Once the line containing "(min hi w.toInt))" is found in the entries below, restate it and each following line word for word, stopping after the line containing "def ownLeg (r".
■ ■ ■ ■
/-- How many Diagnostic frames of a block the queue holds. -/
def blockCount (l : List TxFrame) (b : Byte) : Nat :=
  (l.filter fun f => f.kind == some .diagnostic && byteAt f.payload 0 == b).length

/-- The queue stands in claim order, holds only frames of this node, and at most one Leg Report, Foot Detail, Alarm, Event
frame and Diagnostic of each block (R140, R141). -/
def QueueOrdered (s : State) : Prop :=
  s.txq.frames.Pairwise (fun f g => f.claim.toNat ≤ g.claim.toNat) ∧
  (∀ f ∈ s.txq.frames, ∃ k, f.claim = claimByte k s.sbi.station) ∧
  (∀ k, k = .legReport ∨ k = .footDetail ∨ k = .alarm ∨ k = .event → kindCount s.txq.frames k ≤ 1) ∧
  (∀ b, blockCount s.txq.frames b ≤ 1)

/-- While the ring holds a record and the retry mark is clear, an Event frame waits in the queue (R159). -/
def RingOffered (s : State) : Prop :=
  s.flt.ring ≠ [] → s.flt.retry = false → s.txq.frames.any TxFrame.isEvent = true

/-- The transmit side and the queue agree: a frame is on the line exactly while the node transmits, and at most one frame is
locked, none while it does not (R18, R140). -/
def LockHeld (s : State) : Prop :=
  (s.sbi.attempt.isSome = transmitting s) ∧
  (s.txq.frames.filter TxFrame.locked).length ≤ 1 ∧
  (transmitting s = false → ∀ f ∈ s.txq.frames, f.locked = false)

/-- A Lift Notice is in the queue only while the leg is in CLAIM, and never twice (R141, R143); one on the line belongs to a
leg in CLAIM that holds it locked, or to a leg that has gone to HOLD (R105, R109). -/
def LiftOnlyInClaim (s : State) : Prop :=
  (s.txq.frames.filter TxFrame.isLift).length ≤ 1 ∧
  (s.txq.frames.any TxFrame.isLift = true → s.pe.leg = .claim) ∧
  (∀ f, s.sbi.attempt = some f → f.isLift = true →
    (s.pe.leg = .claim ∧ liftLocked s = true) ∨ s.pe.leg = .hold)

/-- In CLAIM φ stands at β (R82, R89). -/
def ClaimAtBeta (s : State) : Prop := s.pe.leg = .claim → s.pe.phi = s.beta

/-- The CLASH condition is active while either of its sources is (R150, R151). -/
def ClashFromSources (s : State) : Prop :=
  s.flt.conds[FaultCode.clash.idx] = (s.flt.clashStation || s.flt.clashPosition)

/-- The workspace box has room on each axis and lies within ±1500 mm (R32, R33). -/
def BoxSane (s : State) : Prop :=
  (-1500 ≤ s.boxXMin ∧ s.boxXMin < s.boxXMax ∧ s.boxXMax ≤ 1500) ∧
  (-1500 ≤ s.boxYMin ∧ s.boxYMin < s.boxYMax ∧ s.boxYMax ≤ 1500) ∧
  (-1500 ≤ s.boxZMin ∧ s.boxZMin < s.boxZMax ∧ s.boxZMax ≤ 1500)

/-- Once setup has completed the box is sane, and the Setpoint sent carries x, y and z, in 0.1 mm, inside it (R136). -/
def SetpointInBox (s : State) : Prop :=
  s.pe.leg ≠ .setup →
    BoxSane s ∧
    ∀ p, s.tu.setpoint = some p →
      (s.boxXMin * 10 ≤ p.x.toInt ∧ p.x.toInt ≤ s.boxXMax * 10) ∧
      (s.boxYMin * 10 ≤ p.y.toInt ∧ p.y.toInt ≤ s.boxYMax * 10) ∧
      (s.boxZMin * 10 ≤ p.z.toInt ∧ p.z.toInt ≤ s.boxZMax * 10)

/-- A word lies in its range of R32. -/
def inParamRange (r : ParamRange) (w : Half) : Prop :=
  match r with
  | .any => True
  | .unsigned lo hi => lo ≤ w.toNat ∧ w.toNat ≤ hi
  | .signed lo hi => lo ≤ w.toInt ∧ w.toInt ≤ hi
  | .zeroOr lo hi => w = 0#16 ∨ (lo ≤ w.toNat ∧ w.toNat ≤ hi)

/-- What the first two steps of setup completion leave of the words (R32, R33): every word in its range, each minimum of the
box below its maximum, T_UNLOAD at most T_TOUCH at most T_LOADED, REPORT_OFFSET below REPORT_PERIOD, the own station LEG, and
at most one BODY and one MISSION station. -/
def ParamsSettled (w : Vector Half 54) (own : Fin 8) : Prop :=
  (∀ i : Fin 54, inParamRange (paramRange i.val) w[i]) ∧
  (w[5].toInt < w[6].toInt ∧ w[7].toInt < w[8].toInt ∧ w[9].toInt < w[10].toInt) ∧
  (w[17].toNat ≤ w[15].toNat ∧ w[15].toNat ≤ w[16].toNat) ∧
  w[41].toNat < w[40].toNat ∧
  roleIn w[1] own = .leg ∧
  (∀ n m, roleIn w[1] n = .body → roleIn w[1] m = .body → n = m) ∧
  (∀ n m, roleIn w[1] n = .mission → roleIn w[1] m = .mission → n = m)

/-- What the first step makes of a word: one in its range is kept, any other becomes the nearer bound (R32). -/
def ranged (r : ParamRange) (w : Half) : Half :=
  match r with
  | .any => w
  | .unsigned lo hi => BitVec.ofNat 16 (max lo (min hi w.toNat))
  | .signed lo hi => BitVec.ofInt 16 (max lo (min hi w.toInt))
  | .zeroOr lo hi => if w = 0#16 then 0#16 else BitVec.ofNat 16 (max lo (min hi w.toNat))

/-- The word of an index after the first step (R32). -/
def rangedAt (w : Vector Half 54) (i : Fin 54) : Half := ranged (paramRange i.val) w[i]

/-- The role of a station once the own one is LEG (R33, check 5). -/
def ownLeg (r : Half) (own n : Fin 8) : Role := if n = own then .leg else roleIn r n

/-- The role that settling leaves a station: of several BODY or MISSION stations the lowest keeps its role (R33, check 5). -/
def settledRole (r : Half) (own n : Fin 8) : Role :=
  let role := ownLeg r own n
  if (role = .body ∨ role = .mission) ∧ ∃ m : Fin 8, m < n ∧ ownLeg r own m = role then .absent else role

/-- More than one station has a role (R33, check 5). -/
def repeated (r : Half) (own : Fin 8) (role : Role) : Prop :=
  ∃ n m : Fin 8, m < n ∧ ownLeg r own n = role ∧ ownLeg r own m = role

/-- The indices adjusted, in the order of the adjustments (R32, R33). -/
def Adjusted (w : Vector Half 54) (own : Fin 8) (l : List Nat) : Prop :=
  let v := rangedAt w
  ∃ body mission : List Nat,
    (repeated w[1] own .body → body = [1]) ∧ (¬ repeated w[1] own .body → body = []) ∧
    (repeated w[1] own .mission → mission = [1]) ∧ (¬ repeated w[1] own .mission → mission = []) ∧
    l = ((List.finRange 54).filter fun i => v i ≠ w[i]).map Fin.val ++
      (if (v 5).toInt < (v 6).toInt then [] else [5]) ++ (if (v 7).toInt < (v 8).toInt then [] else [7]) ++
      (if (v 9).toInt < (v 10).toInt then [] else [9]) ++ (if (v 16).toNat < (v 15).toNat then [16] else []) ++
      (if (v 15).toNat < (v 17).toNat then [17] else []) ++ (if (v 40).toNat ≤ (v 41).toNat then [41] else []) ++
      (if roleIn w[1] own = .leg then [] else [1]) ++ body ++ mission

/-- What the first two steps of setup completion make of the words `w` (R32, R33). -/
def SettledFrom (w : Vector Half 54) (own : Fin 8) (f : Vector Half 54) : Prop :=
  let v := rangedAt w
  let box (neutral lo hi : Fin 54) : Prop :=
    if (v lo).toInt < (v hi).toInt then f[lo] = v lo ∧ f[hi] = v hi
    else f[lo].toInt = (v neutral).toInt - 50 ∧ f[hi].toInt = (v neutral).toInt + 50
  (∀ i : Fin 54, i.val ∉ [1, 5, 6, 7, 8, 9, 10, 16, 17, 41] → f[i] = v i) ∧
  box 2 5 6 ∧ box 3 7 8 ∧ box 4 9 10 ∧
  f[16].toNat = max (v 16).toNat (v 15).toNat ∧ f[17].toNat = min (v 17).toNat (v 15).toNat ∧
  f[41].toNat = (v 41).toNat % (v 40).toNat ∧
  (∀ n, roleIn f[1] n = settledRole w[1] own n)

/-! ## Frames that are heard -/

/-- The receive engine can take a frame: the node is not transmitting (R23) and the interframe space has passed (R7). -/
def Hears (s : State) : Prop := transmitting s = false ∧ s.sbi.rx ≠ .waitIdle

/-- A good frame of a kind from another station, heard (R12, R13). -/
def FromPeer (s : State) (f : RxFrame) (k : FrameKind) : Prop :=
  Hears s ∧ goodOfKind k f = true ∧ f.source ≠ s.sbi.station

/-- A good frame from a station whose roster role its kind is taken from, heard after setup (R15). -/
def Accepted (s : State) (f : RxFrame) (k : FrameKind) : Prop :=
  FromPeer s f k ∧ s.pe.leg ≠ .setup ∧ takenFrom k (s.role f.source) = true

/-- A Control frame of MISSION that names this node, or all, and carries the command code (R17). -/
def Commanded (s : State) (f : RxFrame) (code : Nat) : Prop :=
  Accepted s f .control ∧ ((f.b 0).toNat = s.sbi.station.val ∨ (f.b 0).toNat = 255) ∧ (f.b 1).toNat = code

/-- The state in which a good frame reaches its owners: time has passed, the receive engine is in WAIT_IDLE, and the frame
is counted as received good (R7, R13, R25). -/
def heard (s : State) (dt : Nat) : State :=
  let t := elapse s dt
  { t with sbi := { t.sbi with
      rx := .waitIdle, recessive := 0, rxAborted := false, dominant := 0
      counters := { t.sbi.counters with rxGood := satInc t.sbi.counters.rxGood } } }

/-- The state after a frame that fails: the receive engine is in WAIT_IDLE with `r` recessive bit times counted (R7, R8). -/
def unheard (s : State) (dt r : Nat) : State :=
  let t := elapse s dt
  { t with sbi := { t.sbi with rx := .waitIdle, recessive := r, rxAborted := false, dominant := 0 } }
■ ■ ■ ■
## RESULT OF THIS TASK
  | .signed lo hi => BitVec.ofInt 16 (max lo (min hi w.toInt))
  | .zeroOr lo hi => if w = 0#16 then 0#16 else BitVec.ofNat 16 (max lo (min hi w.toNat))

/-- The word of an index after the first step (R32). -/
def rangedAt (w : Vector Half 54) (i : Fin 54) : Half := ranged (paramRange i.val) w[i]

/-- The role of a station once the own one is LEG (R33, check 5). -/
def ownLeg (r : Half) (own n : Fin 8) : Role := if n = own then .leg else roleIn r n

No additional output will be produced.